» PROBLEM
From the entries below, return exactly the lines beginning at the one that contains "byte granted, byte (granted / 256)]" and ending at the one that contains "fun (i, n) =>", both of them included, and only those lines.

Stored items

-- ==== Sys2Proof/Certificates/Slice0/Obligations.lean ====
section
/-! DEFINITION. The statements for the provers. `s.begun p w` and `s.written p w st f` (Safety.lean) are the states at the
beginning and at the end of a register request; `RequestBookkeeping` says what they change. `s.rests` is how a command
ends. A next state that is written out as an update of `s` changes nothing else: that is its frame. -/

open Sys2Proof Sys2Proof.Machine

/-! ## Register requests -/

/-- An acquire of semaphore `k` over HPT_SEM_ACQ: a free one goes to the port, one's own stays, and a failure at the
other port's is counted. A release over HPT_SEM_REL: one's own becomes free, the other port is told, and with UPDATE
open sessions end; another's, or a free one, stays (R284). A write of CMP_FENCEk sets the fence, a write of
CMP_FENCE_SIG adds 1 to the fence it names, and waiting commits whose fences are met become READY (R167).
CMP_FENCE_TMO expires for a commit or a group (R171, R172): exactly the commits that still wait for their fence are
discarded, CMP_EVENT[1] and 0x43 report it; where none waits any more nothing happens. -/
def Obligations.SemaphoresAndFences : Prop :=
  (∀ (s : State) (p : Port) (w : Path) (v : Word), s.Inv →
    let k := field v 0 4
    (s.answers .hptSemAcq 0 →
      (s.owner k = none →
        exec (.semAcqWrite p w v) s = .next (s.written p w .ok fun b =>
          { b with sems := modifyAt (fun _ => some p) k b.sems })) ∧
      (s.owner k = some p → exec (.semAcqWrite p w v) s = .next (s.written p w .ok id)) ∧
      (s.owner k = some (otherPort p) →
        exec (.semAcqWrite p w v) s = .next (s.written p w .semHeld fun b =>
          b.count .hptSemFailCnt (16 * portIx p) 16))) ∧
    (s.answers .hptSemRel 0 →
      (s.owner k = some p →
        exec (.semRelWrite p w v) s = .next (s.written p w .ok fun b =>
          (State.semFreed { b with sems := modifyAt (fun _ => none) k b.sems } k).event (otherPort p) 0x04 k)) ∧
      (s.owner k = some (otherPort p) → exec (.semRelWrite p w v) s = .next (s.written p w .refusedOwner id)) ∧
      (s.owner k = none → exec (.semRelWrite p w v) s = .next (s.written p w .state id)))) ∧
  (∀ (s : State) (p : Port) (w : Path) (k : Nat) (v : Word), s.Inv →
    (k < 16 → s.answers .cmpFence k →
      exec (.fenceSet p w k v) s = .next (s.written p w .ok fun b => (b.wr .cmpFence v k).readyCommits)) ∧
    (s.answers .cmpFenceSig 0 → s.boot.plate.isSome →
      exec (.fenceSigWrite p w v) s = .next (s.written p w .ok fun b =>
        (b.wr .cmpFence (b.rd .cmpFence (field v 0 4) + 1) (field v 0 4)).readyCommits)) ∧
    (s.controlOn = true → s.quiet → s.boot.plate = none →
      exec (.fenceSigWrite p w v) s = .next (s.written p w .notPlated id))) ∧
  (∀ (s : State) (w : TimerOf) (t n : Nat), s.Inv → s.timerOf w = some (t, n) →
    let gone := s.timedOut w
    let u := s.fenceTimeout w
    exec (.fenceTimeout w) s = .next u.rests ∧ u.now = max s.now (t + n) ∧
    u.comp.commits = s.comp.commits.filter (fun d => gone.all fun c => decide (d.seq ≠ c.seq)) ∧
    (gone ≠ [] → u.faults.reports = [⟨0x43, 0⟩] ∧ bit (u.rd .cmpEvent) 1 = true ∧
      ∀ p, u.results p = (s.results p).map fun r =>
        if gone.any fun c => decide (c.port = p ∧ c.seq = r.seq) then { r with state := .discarded, status := .fenceTimeout }
        else r) ∧
    (gone = [] → u = s.advance (t + n)))

/-- OPEN, READY and RELEASE of memory slot `k` by a port that may act on it: the table of R212. A SCANNING or RETIRING
slot refuses all three and counts (R214). A slot that a write is in progress to, or that is READY and named by a
waiting commit, refuses OPEN and RELEASE (R212, R216). -/
def Obligations.SlotActions : Prop :=
  ∀ (s : State) (p : Port) (w : Path) (k : Nat) (pl : Plate), s.Inv → s.answers .lyrSlotCmd 0 → s.boot.plate = some pl →
    k < pl.slots.length → k < 64 → ((plateSlot pl k).2.2 = true → pl.sealOwner = p) →
    (((s.slot k).mode = .free ∨ (s.slot k).mode = .filling ∨ (s.slot k).mode = .ready) →
      exec (.slotReady p w k) s = .next (s.written p w .ok fun b => b.onSlot k fun y => { y with mode := .ready }) ∧
      (((s.begun p w).slotWriting k = false ∧ ((s.slot k).mode = .ready → s.claimed k = false)) →
        exec (.slotOpen p w k) s = .next (s.written p w .ok fun b => b.onSlot k fun y => { y with mode := .filling }) ∧
        exec (.slotRelease p w k) s = .next (s.written p w .ok fun b =>
          b.onSlot k fun _ => { mode := .free, incomplete := false })) ∧
      (((s.begun p w).slotWriting k = true ∨ ((s.slot k).mode = .ready ∧ s.claimed k = true)) →
        exec (.slotOpen p w k) s = .next (s.written p w .busy id) ∧
        exec (.slotRelease p w k) s = .next (s.written p w .busy id))) ∧
    (((s.slot k).mode = .scanning ∨ (s.slot k).mode = .retiring) →
      exec (.slotOpen p w k) s = .next (s.written p w .slotLeased (·.leased p)) ∧
      exec (.slotReady p w k) s = .next (s.written p w .slotLeased (·.leased p)) ∧
      exec (.slotRelease p w k) s = .next (s.written p w .slotLeased (·.leased p)))
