theorem witness_maskAndReadmit :
    running.Inv ∧ running.answers .tilMaskCmd 0 ∧ running.answers .tilMaskCmd 15 ∧
    ({ running with diag := { running.diag with mask := tabSet 0 running.diag.mask (pixelNo 1023 63) hostCause } } :
      State).maskedIn 0 ≤ running.maskMax ∧
    (running.begun .A .bus).thisCycle.faults.contains (pixelNo 1023 63) = false ∧
    ({ running with cyc := { running.cyc with faults := [pixelNo 1023 63] } } : State).Inv ∧
    (({ running with cyc := { running.cyc with faults := [pixelNo 1023 63] } } : State).begun .A .bus).thisCycle.faults.contains
      (pixelNo 1023 63) = true ∧
    regionOfPixel (pixelNo 1023 63) = 0 ∧ running.answers .tilReadmit 0 ∧ Reg.legal .tilReadmit 0x100 = true ∧
    (failedSinks running).Inv ∧ (failedSinks running).unitFailed { tile := 0, unit := 1, attic := false } = true ∧
    (failedSinks running).unitFailed { tile := 0, unit := 7, attic := true } = true ∧
    running.unitFailed { tile := 0, unit := 1, attic := false } = false ∧
    running.diag.readmit.getD 0 none = none ∧ ((readmitting running).diag.readmit.getD 0 none).isSome ∧
    (failedSinks (readmitting running)).unitFailed { tile := 0, unit := 1, attic := false } = true ∧
    (failedSinks (readmitting running)).Inv ∧ tileOfLocal 0 0 = 0 := by
  and_intros <;> first | rfl | decide

theorem witness_conversionRequests :
    running.Inv ∧ running.answers .tilAdcCtl 0 ∧ running.answers .tilAdcCtl 15 ∧ Reg.legal .tilAdcCtl 0x811 = true ∧
    bit 0x811 0 = true ∧ bit (running.rd .tilAdcCtl 0) 0 = false ∧ (running.conv 0).retired = false ∧
    (retired 0 running).Inv ∧ ((retired 0 running).conv 0).retired = true ∧
    (running.wr .tilAdcCtl 1 15).Inv ∧ bit (((running.wr .tilAdcCtl 1 15).begun .A .link).rd .tilAdcCtl 15) 0 = true ∧
    (0x811 : Word) &&& 0xFF1 ≠ ((running.wr .tilAdcCtl 1 15).begun .A .link).rd .tilAdcCtl 15 ∧
    running.answers .adcSctl 0 ∧ running.answers .adcSctl 3 ∧ Reg.legal .adcSctl 0x851 = true ∧
    ((retired 19 running).conv (16 + 3)).retired = true ∧ (retired 19 running).Inv ∧
    bit (((running.wr .adcSctl 1 3).begun .A .link).rd .adcSctl 3) 0 = true ∧
    (0x851 : Word) &&& 0xF71 ≠ ((running.wr .adcSctl 1 3).begun .A .link).rd .adcSctl 3 ∧
    (synced 5 running).Inv := by
  and_intros <;> first | rfl | decide

theorem witness_groupAndUserCalibration :
    running.answers .adcGrpCtl 0 ∧ (grouped running).Inv ∧ ((grouped running).begun .A .link).groupSel = [16, 19] ∧
    (∀ k ∈ ((grouped running).begun .A .link).groupSel, ((grouped running).conv k).retired = false) ∧
    bit (((grouped running).begun .A .link).rd .adcGrpCtl) 0 = false ∧ (grouped running).adc.group = none ∧
    (∀ k ∈ ((grouped running).begun .A .link).groupSel,
      ((grouped running).begun .A .link).convFree k (((grouped running).begun .A .link).sampleAt k 0) = true ∧
      (grouped running).hostIdle k = true) ∧
    (groupRunning 7 (grouped running)).adc.group.isSome ∧ (groupRunning 7 (grouped running)).Inv ∧
    ((groupRunning 7 (grouped running)).begun .A .link).groupFresh 0 = false ∧
    ((groupRunning 0 (grouped running)).begun .A .link).groupFresh 0 = true ∧ (groupRunning 0 (grouped running)).Inv ∧
    (groupRunning 0 (grouped running)).adc.groupAt = some (0, true) ∧ (grouped running).adc.groupAt = none ∧
    ((grouped running).onAdc fun a => { a with groupAt := some (0, false) }).Inv ∧
    bit (((grouped running).wr .adcGrpCtl 1).begun .A .link |>.rd .adcGrpCtl) 0 = true ∧
    ((grouped running).wr .adcGrpCtl 1).Inv ∧
    running.answers .adcUcal 0 ∧ (running.conv (16 + 3)).retired = false ∧ running.adc.ucal = none ∧
    running.adc.zero = none ∧ (running.onAdc fun a => { a with zero := some (29, 0) }).Inv ∧
    (calibratingUser 0 .zero running).adc.ucal.isSome ∧ (calibratingUser 0 .zero running).Inv := by
  and_intros <;> first | rfl | decide
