-- ==== Sys2Proof/Machine/State.lean ====
section
/-! DEFINITION. The state of the whole part as plain data, one field per block, and its value right after reset. -/

namespace Sys2Proof.Machine

/-- Why the machine stops with a fault. -/
inductive Fault
  /-- Raised by the commands that land bytes in surface memory (FILL_COMPLETION, DRAIN_COMPLETE,
  MEMORY_WRITES_COMPLETE) when the pane's memory lies outside the 512 blocks of R32, which no run from reset reaches
  (R33). Safe: the model stops where the spec has no byte to write. -/
  | outsideSurfaceMemory
deriving DecidableEq, Repr

/-- Why a command has no meaning. -/
inductive Refusal
  /-- Raised by a dispatch arm that has no meaning yet; no arm is left that raises it. Safe. -/
  | notModelled (mnemonic : String)
deriving DecidableEq, Repr

/-- The part: one field per block that owns state (block diagram of 00_scope.md), the part's millisecond count (R83), a
counter of the free values used (the MODEL's own field, notes/assumptions/3.md) and the queue of commands waiting (the
MODEL's own field). -/
structure State where
  layout : Layout
  alloc : Allocator
  mem : SurfaceMemory
  scanOut : ScanOut
  scanner : Scanner
  router : Router
  alerts : Alerts
  light : Light
  park : Park
  inputs : List DiscreteInput
  lines : LineBlock
  dock : DockPort
  vehicle : VehiclePort
  now : Nat
  freeCount : Nat
  pending : List Instr
deriving DecidableEq, Repr

/-- The pins at the release that `State.reset` stands for: every input LOW (DESIGN CHOICE, notes/assumptions/1.md). -/
def lowPins : InputLevels := { bay := false, ignition := false, lock := false, aux0 := false, aux1 := false }

/-- The part right after the release of full reset with every input pin and strap pin LOW and no command waiting. -/
def State.reset : State :=
  { layout := Layout.afterReset
    alloc := Allocator.afterReset
    mem := SurfaceMemory.afterReset (writeResetRow [] .absent)
    scanOut := ScanOut.released
    scanner := Scanner.afterReset
    router := Router.afterReset
    alerts := Alerts.afterReset
    light := Light.afterReset true
    park := Park.afterReset false
    inputs := inputsAfterReset lowPins
    lines := LineBlock.afterReset .absent
    dock := DockPort.afterReset .absent
    vehicle := VehiclePort.afterReset 0x640
    now := 0
    freeCount := 0
    pending := [] }

end Sys2Proof.Machine
end

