/-! ### The links -/

/-- The TAB field and the LINK LED after the link state has changed to UP, or into HOLD from UP (R27, R28, R153). -/
def linkShown (before after : LinkState) (s : State) : State :=
  let t := rowTold .tab (tabText before) (tabText after) s
  { t with lines :=
      { lines := t.lines.lines.set 4 { out := true, latch := true }
        ledTimer := if after = .hold then some (s.now + 250) else none } }

/-- `t` is `s` after the resume (R162): the timers, the tablet's gate OPEN and its report if one is due (R106), then the
TAB field and the LINK LED. -/
def ResumedTo (s t : State) : Prop :=
  ∃ u, ReportedIf .tablet
      { s with
        dock := { s.dock with link := .up, graceTimer := none, silence := some (s.now + 20), send := some (s.now + 5) }
        router := { s.router with tablet := { s.router.tablet with gate := .opened } } } u ∧
    t = linkShown .hold .up u

/-- The state after the entry to HOLD from UP (R162). -/
def heldLink (s : State) : State :=
  linkShown .up .hold
    { s with dock := { s.dock with
        link := .hold, silence := none, send := none, graceTimer := some (s.now + s.dock.grace), outbound := [] } }

/-- The OK values of HELLO (R160, R178): vendor 0x0A31, part 0x0042, revision 1, 800 × 480, the regions of 400, 80 and 32
blocks, the quotas 4 and 3, the granted grace. -/
def helloValues (granted : Nat) : List Byte :=
  [0x31, 0x0A, 0x42, 0x00, 0x01, 0x20, 0x03, 0xE0, 0x01, 0x90, 0x01, 0x50, 0x00, 0x20, 0x00, 0x04, 0x03,
    byte granted, byte (granted / 256)]

/-- The state after the link start of a HELLO (R160), from a state whose outbound queue is empty: the reply first, then a
key report if the gate is OPEN and events wait, then an INPUT CHANGE for each set tablet flag. -/
def linkStarted (grace : Nat) (s : State) : State :=
  let granted := max 100 (min 1000 grace)
  let c : KeyChannel := { s.router.tablet with lastEntry := none }
  let due : Bool := decide (c.gate = .opened) && !c.queue.isEmpty
  let t : State :=
    { s with
      dock := { s.dock with
        grace := granted, link := .up, graceTimer := none, silence := some (s.now + 20), send := some (s.now + 5)
        outbound :=
          .reply 0x01 .ok (helloValues granted)
            :: ((if due then [.keyReport (c.queue.take 8)] else [])
              ++ s.inputs.zipIdx.filterMap fun (i, n) =>
                if i.tabletFlag then some (.notice (.inputChange n i.qualified i.interval)) else none) }
      router := { s.router with
        tablet := if due then { c with queue := c.queue.drop 8, gate := .waiting } else c }
      vehicle := { s.vehicle with outbound := vehicleOutbound (.notice (.tabletState true)) s } }
  linkShown s.dock.link .up t

/-- Pane `n` is one that a departure frees at once: PREPARING or READY, and the tablet's (R29). -/
def freedBy (s : State) (n : Nat) : Bool :=
  (s.pane? n).any fun p => p.owner == .tablet && (p.phase == .preparing || p.phase == .ready)

/-- Pane `n` is one that a departure closes: LIVE, and the tablet's (R29). -/
def closedBy (s : State) (n : Nat) : Bool := (s.pane? n).any fun p => p.owner == .tablet && p.phase == .live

» SOLUTION TO THIS TASK
    byte granted, byte (granted / 256)]

/-- The state after the link start of a HELLO (R160), from a state whose outbound queue is empty: the reply first, then a
key report if the gate is OPEN and events wait, then an INPUT CHANGE for each set tablet flag. -/
def linkStarted (grace : Nat) (s : State) : State :=
  let granted := max 100 (min 1000 grace)
  let c : KeyChannel := { s.router.tablet with lastEntry := none }
  let due : Bool := decide (c.gate = .opened) && !c.queue.isEmpty
  let t : State :=
    { s with
      dock := { s.dock with
        grace := granted, link := .up, graceTimer := none, silence := some (s.now + 20), send := some (s.now + 5)
        outbound :=
          .reply 0x01 .ok (helloValues granted)
            :: ((if due then [.keyReport (c.queue.take 8)] else [])
              ++ s.inputs.zipIdx.filterMap fun (i, n) =>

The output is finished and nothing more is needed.